TASK MATERIAL »
○ ○ ○

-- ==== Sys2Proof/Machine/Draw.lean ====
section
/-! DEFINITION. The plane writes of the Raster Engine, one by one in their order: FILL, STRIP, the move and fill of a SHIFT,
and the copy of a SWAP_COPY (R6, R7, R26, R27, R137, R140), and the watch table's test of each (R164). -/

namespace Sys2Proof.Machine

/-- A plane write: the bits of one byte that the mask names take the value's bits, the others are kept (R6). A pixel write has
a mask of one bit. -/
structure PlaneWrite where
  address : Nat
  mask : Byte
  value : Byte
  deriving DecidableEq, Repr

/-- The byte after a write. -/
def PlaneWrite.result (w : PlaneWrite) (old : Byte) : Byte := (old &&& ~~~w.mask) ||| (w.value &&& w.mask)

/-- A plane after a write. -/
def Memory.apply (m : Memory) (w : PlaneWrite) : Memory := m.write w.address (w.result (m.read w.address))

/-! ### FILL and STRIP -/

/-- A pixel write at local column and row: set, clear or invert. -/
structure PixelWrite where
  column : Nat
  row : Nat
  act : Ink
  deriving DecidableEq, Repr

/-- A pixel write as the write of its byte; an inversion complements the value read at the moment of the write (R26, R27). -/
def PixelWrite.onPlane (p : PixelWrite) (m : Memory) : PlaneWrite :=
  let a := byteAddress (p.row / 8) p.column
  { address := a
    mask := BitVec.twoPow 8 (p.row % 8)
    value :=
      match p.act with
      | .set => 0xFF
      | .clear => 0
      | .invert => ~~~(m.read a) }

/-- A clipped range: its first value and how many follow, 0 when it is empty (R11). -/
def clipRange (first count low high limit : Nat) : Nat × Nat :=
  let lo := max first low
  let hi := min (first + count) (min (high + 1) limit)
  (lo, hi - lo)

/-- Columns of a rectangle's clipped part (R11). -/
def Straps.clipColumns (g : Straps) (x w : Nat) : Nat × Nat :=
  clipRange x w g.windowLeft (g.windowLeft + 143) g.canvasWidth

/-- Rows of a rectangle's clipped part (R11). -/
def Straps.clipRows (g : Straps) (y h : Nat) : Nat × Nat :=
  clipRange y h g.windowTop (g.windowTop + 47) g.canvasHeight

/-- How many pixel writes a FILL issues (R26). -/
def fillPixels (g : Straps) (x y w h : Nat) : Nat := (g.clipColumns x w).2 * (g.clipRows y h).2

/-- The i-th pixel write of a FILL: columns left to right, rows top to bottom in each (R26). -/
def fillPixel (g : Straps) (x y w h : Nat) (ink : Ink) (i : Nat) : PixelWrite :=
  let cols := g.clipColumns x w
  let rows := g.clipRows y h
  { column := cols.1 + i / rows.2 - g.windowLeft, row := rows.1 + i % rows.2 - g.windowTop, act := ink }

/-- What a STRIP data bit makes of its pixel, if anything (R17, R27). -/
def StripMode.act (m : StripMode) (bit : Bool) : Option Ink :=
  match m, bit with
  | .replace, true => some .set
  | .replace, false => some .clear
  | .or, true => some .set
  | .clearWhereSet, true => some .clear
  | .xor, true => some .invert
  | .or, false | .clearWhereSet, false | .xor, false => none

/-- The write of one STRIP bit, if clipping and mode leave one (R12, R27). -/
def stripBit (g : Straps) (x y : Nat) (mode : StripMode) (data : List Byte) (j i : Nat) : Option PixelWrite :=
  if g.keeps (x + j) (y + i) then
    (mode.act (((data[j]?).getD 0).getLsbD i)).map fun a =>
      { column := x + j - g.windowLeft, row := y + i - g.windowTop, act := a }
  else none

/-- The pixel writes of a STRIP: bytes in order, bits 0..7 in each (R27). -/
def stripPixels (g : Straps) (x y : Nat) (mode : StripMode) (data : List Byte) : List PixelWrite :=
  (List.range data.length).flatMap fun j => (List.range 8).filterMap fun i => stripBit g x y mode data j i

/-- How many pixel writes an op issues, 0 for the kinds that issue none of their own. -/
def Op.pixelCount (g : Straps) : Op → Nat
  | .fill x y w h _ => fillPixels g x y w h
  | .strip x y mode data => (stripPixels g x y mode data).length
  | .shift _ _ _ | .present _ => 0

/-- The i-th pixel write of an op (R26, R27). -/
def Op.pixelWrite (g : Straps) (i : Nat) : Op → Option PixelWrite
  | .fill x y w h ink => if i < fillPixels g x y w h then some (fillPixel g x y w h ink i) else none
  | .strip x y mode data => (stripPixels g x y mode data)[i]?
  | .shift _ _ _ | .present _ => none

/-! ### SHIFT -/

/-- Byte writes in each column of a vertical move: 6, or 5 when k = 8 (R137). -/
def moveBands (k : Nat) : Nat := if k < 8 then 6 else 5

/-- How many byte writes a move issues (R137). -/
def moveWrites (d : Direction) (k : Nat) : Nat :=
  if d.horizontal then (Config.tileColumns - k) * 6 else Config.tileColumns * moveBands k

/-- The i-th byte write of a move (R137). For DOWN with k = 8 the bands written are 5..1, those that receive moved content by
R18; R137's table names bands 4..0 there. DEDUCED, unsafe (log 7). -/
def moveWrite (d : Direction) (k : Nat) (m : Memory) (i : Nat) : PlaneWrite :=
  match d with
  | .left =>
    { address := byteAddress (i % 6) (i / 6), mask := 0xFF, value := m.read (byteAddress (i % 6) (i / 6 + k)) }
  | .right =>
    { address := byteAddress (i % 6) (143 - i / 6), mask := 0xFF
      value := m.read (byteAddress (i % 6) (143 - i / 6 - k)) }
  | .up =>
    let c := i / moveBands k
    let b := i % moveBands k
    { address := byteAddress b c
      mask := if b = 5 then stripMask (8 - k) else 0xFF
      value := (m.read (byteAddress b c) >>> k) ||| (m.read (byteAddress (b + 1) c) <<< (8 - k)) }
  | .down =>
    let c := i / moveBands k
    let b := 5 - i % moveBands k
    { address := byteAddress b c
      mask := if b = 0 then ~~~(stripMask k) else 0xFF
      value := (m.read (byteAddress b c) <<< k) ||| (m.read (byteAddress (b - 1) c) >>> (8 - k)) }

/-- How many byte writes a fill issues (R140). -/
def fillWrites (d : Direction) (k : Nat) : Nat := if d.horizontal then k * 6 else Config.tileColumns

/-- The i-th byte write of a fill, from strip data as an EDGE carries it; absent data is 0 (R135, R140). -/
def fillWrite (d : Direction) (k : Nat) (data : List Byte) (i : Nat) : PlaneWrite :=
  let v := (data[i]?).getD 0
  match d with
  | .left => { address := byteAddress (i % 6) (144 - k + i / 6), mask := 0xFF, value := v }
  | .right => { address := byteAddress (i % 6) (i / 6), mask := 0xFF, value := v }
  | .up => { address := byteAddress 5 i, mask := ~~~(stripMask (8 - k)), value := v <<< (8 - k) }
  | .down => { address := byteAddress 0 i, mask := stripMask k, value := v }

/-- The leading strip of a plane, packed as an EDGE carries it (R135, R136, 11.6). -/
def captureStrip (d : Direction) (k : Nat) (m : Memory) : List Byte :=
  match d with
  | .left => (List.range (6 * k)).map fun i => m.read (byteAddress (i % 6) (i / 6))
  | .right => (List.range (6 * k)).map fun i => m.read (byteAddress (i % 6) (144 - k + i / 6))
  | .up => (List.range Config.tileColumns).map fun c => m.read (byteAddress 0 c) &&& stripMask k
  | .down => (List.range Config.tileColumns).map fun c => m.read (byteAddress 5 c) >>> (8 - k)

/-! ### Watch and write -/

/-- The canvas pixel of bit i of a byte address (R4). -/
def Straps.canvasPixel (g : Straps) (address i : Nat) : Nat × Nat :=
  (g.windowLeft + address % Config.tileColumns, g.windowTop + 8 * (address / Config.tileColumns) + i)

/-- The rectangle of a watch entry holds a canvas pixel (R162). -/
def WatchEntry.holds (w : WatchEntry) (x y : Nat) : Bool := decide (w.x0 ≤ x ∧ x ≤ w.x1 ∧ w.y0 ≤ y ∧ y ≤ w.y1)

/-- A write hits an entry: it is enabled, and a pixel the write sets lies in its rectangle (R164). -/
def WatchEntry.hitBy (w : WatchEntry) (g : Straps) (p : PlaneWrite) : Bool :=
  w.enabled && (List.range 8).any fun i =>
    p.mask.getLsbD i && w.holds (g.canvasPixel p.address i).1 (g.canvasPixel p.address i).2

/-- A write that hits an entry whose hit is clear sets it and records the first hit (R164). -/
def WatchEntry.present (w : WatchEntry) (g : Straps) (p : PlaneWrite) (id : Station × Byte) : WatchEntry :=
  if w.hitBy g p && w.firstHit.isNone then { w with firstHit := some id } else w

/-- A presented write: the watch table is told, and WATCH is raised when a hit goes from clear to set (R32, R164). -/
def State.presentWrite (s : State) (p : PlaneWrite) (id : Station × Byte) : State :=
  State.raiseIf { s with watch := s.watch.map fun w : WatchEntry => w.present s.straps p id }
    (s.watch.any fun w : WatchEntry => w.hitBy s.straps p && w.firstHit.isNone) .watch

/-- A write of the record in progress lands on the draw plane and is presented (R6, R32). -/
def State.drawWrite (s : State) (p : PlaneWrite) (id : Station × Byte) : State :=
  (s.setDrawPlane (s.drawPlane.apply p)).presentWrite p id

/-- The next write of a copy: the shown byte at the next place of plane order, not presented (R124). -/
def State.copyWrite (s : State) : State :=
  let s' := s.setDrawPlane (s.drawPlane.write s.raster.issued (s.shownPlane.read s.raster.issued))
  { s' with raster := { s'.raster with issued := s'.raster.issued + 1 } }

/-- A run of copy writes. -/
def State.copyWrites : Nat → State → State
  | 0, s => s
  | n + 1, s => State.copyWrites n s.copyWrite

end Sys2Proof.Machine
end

○ ○ ○

WORK TASK » Copy every line from the material in which the word "when" can be found.

WRITTEN ANSWER »
/-- A clipped range: its first value and how many follow, 0 when it is empty (R11). -/
/-- Byte writes in each column of a vertical move: 6, or 5 when k = 8 (R137). -/
/-- A presented write: the watch table is told, and WATCH is raised when a hit goes from clear to set (R32, R164). -/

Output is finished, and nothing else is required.